* _Exercise data_
/-- One end of a mailbox (R351-R355): send queue, received message, acknowledgement, lock owner, message waiting for a
wake. -/
structure MbxEnd where
  send : List Word := []
  recv : Option (List Word) := none
  busy : Bool := false
  ovf : Bool := false
  waking : Bool := false
  owner : Nat := 0
  code : Nat := 0
  valid : Bool := false
  sentAt : Nat := 0
deriving DecidableEq, Repr

/-- A sequenced message the module sent or holds (R332): type, payload, msg_id, offset, and the final completions it
carries (ring and job). -/
structure OMsg where
  type : Nat
  payload : List Byte
  seq : Nat := 0
  msgId : Nat := 0
  offset : Nat := 0
  at_ : Nat := 0
  tries : Nat := 0
  finals : List (Nat × Nat) := []
  applies : Option Nat := none
deriving DecidableEq, Repr

/-- A session (R328-R332, R345-R347, R501-R504). -/
structure Sess where
  opened : Bool := false
  udp : Bool := false
  mac : Nat := 0
  ip : Nat := 0
  uport : Nat := 0
  port : Hub := 0
  rx : Nat := 0
  tx : Nat := 0
  window : Nat := 0
  unacked : List OMsg := []
  waiting : List OMsg := []
  role : Nat := 1
  chal : Option (Nat × Nat × Nat) := none
  fails : List Nat := []
  chalBlock : Nat := 0
  viol : Nat := 0
  violAt : List Nat := []
  throttle : Option Nat := none
  lastProc : Nat := 0
  events : Nat := 0
  regions : List (Nat × Nat) := []
  last : Nat := 0
deriving DecidableEq, Repr

/-- The endpoint of a host: the form it uses and its addresses (R324, R328). -/
structure Endpoint where
  udp : Bool := false
  mac : Nat := 0
  ip : Nat := 0
  uport : Nat := 0
deriving DecidableEq, Repr

/-- The endpoint a session is bound to, or last moved to (R328, R329). -/
def Sess.endp (x : Sess) : Endpoint := ⟨x.udp, x.mac, x.ip, x.uport⟩

/-- What leaves the module (R320, R324, R364): a Sprinmos message of port h to an endpoint, with the VLAN tag of its frame as
(vid, pcp); ARP and ICMP answers with theirs; bytes on the sideband; fabric frames handed to a link. -/
inductive Out where
  | frame (h : Nat) (dst : Endpoint) (tag : Option (Nat × Nat)) (bytes : List Byte)
  | smbus (bytes : List Byte)
  | arp (h : Nat) (tag : Option (Nat × Nat))
  | icmp (h : Nat) (tag : Option (Nat × Nat))
  | idle (link : Nat)
  | linkNak (link seq : Nat)
  | linkAck (link seq : Nat)
  | heartbeat (h path : Nat)
deriving DecidableEq, Repr

/-- A reply of Porell that its protocol engine has not yet turned into a RESPONSE (R357, R360): hub, the engine's tag,
the code, whether it is the PENDING acknowledgement, and the words. -/
structure Reply where
  src : Src
  tag : Nat
  code : Nat
  words : List Word := []
  port : Option Nat := none
deriving DecidableEq, Repr

/-- A tag of the engine's own paired with the session, msg_id and host tag of a COMMAND (R360). -/
structure Pair where
  hub : Nat
  tag : Nat
  sess : Nat
  msgId : Nat
  hostTag : Nat
deriving DecidableEq, Repr

/-- A command acknowledged PENDING whose reply is to come (R357, R362): the request, its opcode, and a slot, ring, unit
or state it waits on. -/
structure Pend where
  req : Req
  op : Nat
  key : Nat := 0
deriving DecidableEq, Repr

/-- An Ethernet port (R318-R323). -/
structure Port where
  secured : Bool := false
  pn : Nat := 0
  sak : Nat := 0
  sakAt : Nat := 0
  synced : Bool := false
  syncLost : Nat := 0
  conf : Option (Nat × Nat × Nat × Nat) := none
  nakAt : Nat := 0
  nakN : Nat := 0
deriving DecidableEq, Repr

/-- A tensor handle or object (R339, R369): format code, 0xFF for an object, 0xFE for a BEAD_OPEN segment. -/
structure Handle where
  fmt : Nat
  codeLen : Nat
  expLen : Nat := 0
  group : Nat := 0
  first : Nat := 0
  segs : Nat := 1
  code : SMap Byte := []
  exp : SMap Byte := []
  got : List (Nat × Nat) := []
  gotExp : List (Nat × Nat) := []
  busy : Nat := 0
deriving DecidableEq, Repr

/-- Job states (R375). -/
inductive JState where
  | accepted | admitted | running | completed
deriving DecidableEq, Repr

/-- A job: its descriptor (R336) and its life (R375). -/
structure Job where
  ring : Nat
  flags : Nat := 0
  inLen : Nat := 0
  tag : Nat := 0
  seed : Nat := 0
  launch : Nat := 0
  inH : Nat := 0
  outH : Nat := 0
  sizes : List Nat := []
  pageMap : Nat := 0
  resv : Bool := false
  raw : List Byte := []
  jseq : Nat := 0
  st : JState := .accepted
  rkAcc : Nat := 0
  rkStart : Nat := 0
  started : Bool := false
  launchRk : Nat := 0
  status : Nat := 0
  cseq : Nat := 0
  counts : Counts := {}
  sent : Counts := {}
  buckets : List Nat := []
  nsteps : Nat := 0
  next : Nat := 0
  ended : List (Nat × Nat) := []
  bank : Bool := false
  epoch : Nat := 0
  firstEpoch : Nat := 0
  lastCal : Nat := 0
  force : Bool := false
  calChanged : Bool := false
  calForced : Bool := false
  placeChanged : Bool := false
  takeover : Bool := false
  outDue : List Nat := []
  replayed : Bool := false
  failedAt : Bool := false
deriving DecidableEq, Repr

/-- A completion formed and held on its ring (R344), with the result DATA that goes out before it as (part header, offset,
bytes) (R340), and whether it was ever sent. -/
structure Compl where
  ring : Nat
  job : Nat
  cseq : Nat
  final : Bool
  bytes : List Byte
  data : List (List Byte × Nat × List Byte) := []
  sentOn : Option (Nat × Nat) := none
  once : Bool := false
deriving DecidableEq, Repr

/-- A ring beyond its register (R333-R344, R377, R388, R397); `lone` is the hub that alone holds the mirrored regions of a
ring that runs unmirrored (R313). -/
structure Ring where
  jobs : List Nat := []
  jseq : Nat := 0
  paused : Bool := false
  replay : Option (List Nat) := none
  replayBase : Nat := 0
  replayA0 : Nat := 0
  replaySrc : Nat := 0
  replayed : Nat := 0
  replayReq : Option Req := none
  compl : List Compl := []
  ctx : Nat := 0
  lone : Option Nat := none
  stateAt : Nat := 0
deriving DecidableEq, Repr

/-- The ring runs unmirrored (R313). -/
def Ring.unmirrored (x : Ring) : Bool := x.lone.isSome

/-- A key/value page map: its ring, pages by (16 · slot + pool, page), and the positions its steps have taken (R310,
R311). -/
structure PageMap where
  ring : Nat
  pages : List (Nat × Nat) := []
  pos : Nat := 0
deriving DecidableEq, Repr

* _Exercise directions_
All lines with the string "PENDING" must be copied from the data.

* _Solution for this task_
the code, whether it is the PENDING acknowledgement, and the words. -/
/-- A command acknowledged PENDING whose reply is to come (R357, R362): the request, its opcode, and a slot, ring, unit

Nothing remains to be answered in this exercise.